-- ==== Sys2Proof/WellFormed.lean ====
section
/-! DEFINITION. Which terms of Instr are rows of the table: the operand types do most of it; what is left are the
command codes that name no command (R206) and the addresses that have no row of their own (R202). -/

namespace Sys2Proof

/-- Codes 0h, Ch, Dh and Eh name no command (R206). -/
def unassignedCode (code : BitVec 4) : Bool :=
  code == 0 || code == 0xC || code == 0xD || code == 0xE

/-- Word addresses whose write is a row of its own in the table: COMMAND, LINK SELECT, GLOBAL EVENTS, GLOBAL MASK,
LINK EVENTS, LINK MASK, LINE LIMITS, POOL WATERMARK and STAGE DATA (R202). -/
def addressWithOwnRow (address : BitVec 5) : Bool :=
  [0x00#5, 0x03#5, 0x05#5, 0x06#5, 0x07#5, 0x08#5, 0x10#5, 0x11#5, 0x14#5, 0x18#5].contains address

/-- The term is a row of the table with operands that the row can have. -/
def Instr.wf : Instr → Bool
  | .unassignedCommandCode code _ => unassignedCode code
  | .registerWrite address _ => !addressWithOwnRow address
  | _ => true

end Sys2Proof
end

========================================================================

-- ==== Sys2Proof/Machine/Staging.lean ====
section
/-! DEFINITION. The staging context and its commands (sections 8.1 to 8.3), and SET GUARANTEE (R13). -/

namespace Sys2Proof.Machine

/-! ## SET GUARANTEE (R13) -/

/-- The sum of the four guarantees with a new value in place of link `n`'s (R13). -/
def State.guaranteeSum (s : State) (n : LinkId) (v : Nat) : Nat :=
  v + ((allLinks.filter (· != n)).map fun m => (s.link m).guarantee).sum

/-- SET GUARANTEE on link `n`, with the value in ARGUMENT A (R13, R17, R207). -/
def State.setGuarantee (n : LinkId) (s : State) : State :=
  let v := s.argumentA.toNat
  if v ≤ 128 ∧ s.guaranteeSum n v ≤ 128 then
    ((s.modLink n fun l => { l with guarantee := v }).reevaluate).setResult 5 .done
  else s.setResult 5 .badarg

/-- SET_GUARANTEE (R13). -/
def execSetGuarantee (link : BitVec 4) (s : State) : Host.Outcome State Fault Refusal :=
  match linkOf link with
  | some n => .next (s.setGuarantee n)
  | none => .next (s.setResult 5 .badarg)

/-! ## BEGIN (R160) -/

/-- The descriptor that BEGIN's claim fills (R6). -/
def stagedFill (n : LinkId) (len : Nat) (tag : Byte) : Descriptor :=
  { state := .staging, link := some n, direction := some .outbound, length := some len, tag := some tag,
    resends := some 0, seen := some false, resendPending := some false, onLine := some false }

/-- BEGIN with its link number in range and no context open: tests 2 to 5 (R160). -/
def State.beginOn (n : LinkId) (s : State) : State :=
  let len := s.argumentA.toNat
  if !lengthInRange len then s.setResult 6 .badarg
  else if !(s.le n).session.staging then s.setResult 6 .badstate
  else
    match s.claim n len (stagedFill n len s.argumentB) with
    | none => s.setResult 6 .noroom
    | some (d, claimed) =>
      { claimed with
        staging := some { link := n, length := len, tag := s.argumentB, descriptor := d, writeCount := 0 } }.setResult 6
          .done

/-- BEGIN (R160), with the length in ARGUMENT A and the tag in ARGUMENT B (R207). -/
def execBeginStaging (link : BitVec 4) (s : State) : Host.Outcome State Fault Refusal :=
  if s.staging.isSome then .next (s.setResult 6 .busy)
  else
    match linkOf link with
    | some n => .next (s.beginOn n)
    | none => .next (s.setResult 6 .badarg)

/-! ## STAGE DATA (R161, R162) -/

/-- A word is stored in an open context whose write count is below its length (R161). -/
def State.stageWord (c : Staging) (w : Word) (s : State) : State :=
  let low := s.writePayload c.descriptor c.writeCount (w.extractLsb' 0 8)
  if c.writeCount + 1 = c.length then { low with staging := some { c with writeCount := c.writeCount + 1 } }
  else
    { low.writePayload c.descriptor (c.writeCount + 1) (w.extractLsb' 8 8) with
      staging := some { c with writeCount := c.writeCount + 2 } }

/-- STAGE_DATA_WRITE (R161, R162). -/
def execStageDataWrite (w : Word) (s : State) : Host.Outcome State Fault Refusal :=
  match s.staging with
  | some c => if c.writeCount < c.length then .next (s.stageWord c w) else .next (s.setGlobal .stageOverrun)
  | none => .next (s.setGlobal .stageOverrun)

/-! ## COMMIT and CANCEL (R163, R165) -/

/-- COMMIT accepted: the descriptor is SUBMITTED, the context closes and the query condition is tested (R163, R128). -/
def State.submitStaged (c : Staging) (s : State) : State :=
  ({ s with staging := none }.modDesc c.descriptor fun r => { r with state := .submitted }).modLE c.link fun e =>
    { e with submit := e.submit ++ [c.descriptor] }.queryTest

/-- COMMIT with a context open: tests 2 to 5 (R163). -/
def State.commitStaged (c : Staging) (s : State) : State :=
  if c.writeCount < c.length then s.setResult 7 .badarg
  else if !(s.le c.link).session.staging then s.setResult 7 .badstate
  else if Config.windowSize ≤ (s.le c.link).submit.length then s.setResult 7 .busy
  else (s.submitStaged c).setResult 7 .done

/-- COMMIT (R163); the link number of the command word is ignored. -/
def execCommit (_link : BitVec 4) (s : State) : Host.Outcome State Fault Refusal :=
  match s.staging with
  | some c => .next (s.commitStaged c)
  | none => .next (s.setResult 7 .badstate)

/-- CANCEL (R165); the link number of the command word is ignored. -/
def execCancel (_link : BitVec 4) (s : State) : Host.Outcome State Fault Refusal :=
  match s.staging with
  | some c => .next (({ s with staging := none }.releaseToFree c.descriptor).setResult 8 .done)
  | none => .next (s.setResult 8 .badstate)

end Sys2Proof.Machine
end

========================================================================

- Assignment -
Report each line of the records that holds the word "stageOverrun".

- Response for this exercise -
  | some c => if c.writeCount < c.length then .next (s.stageWord c w) else .next (s.setGlobal .stageOverrun)
  | none => .next (s.setGlobal .stageOverrun)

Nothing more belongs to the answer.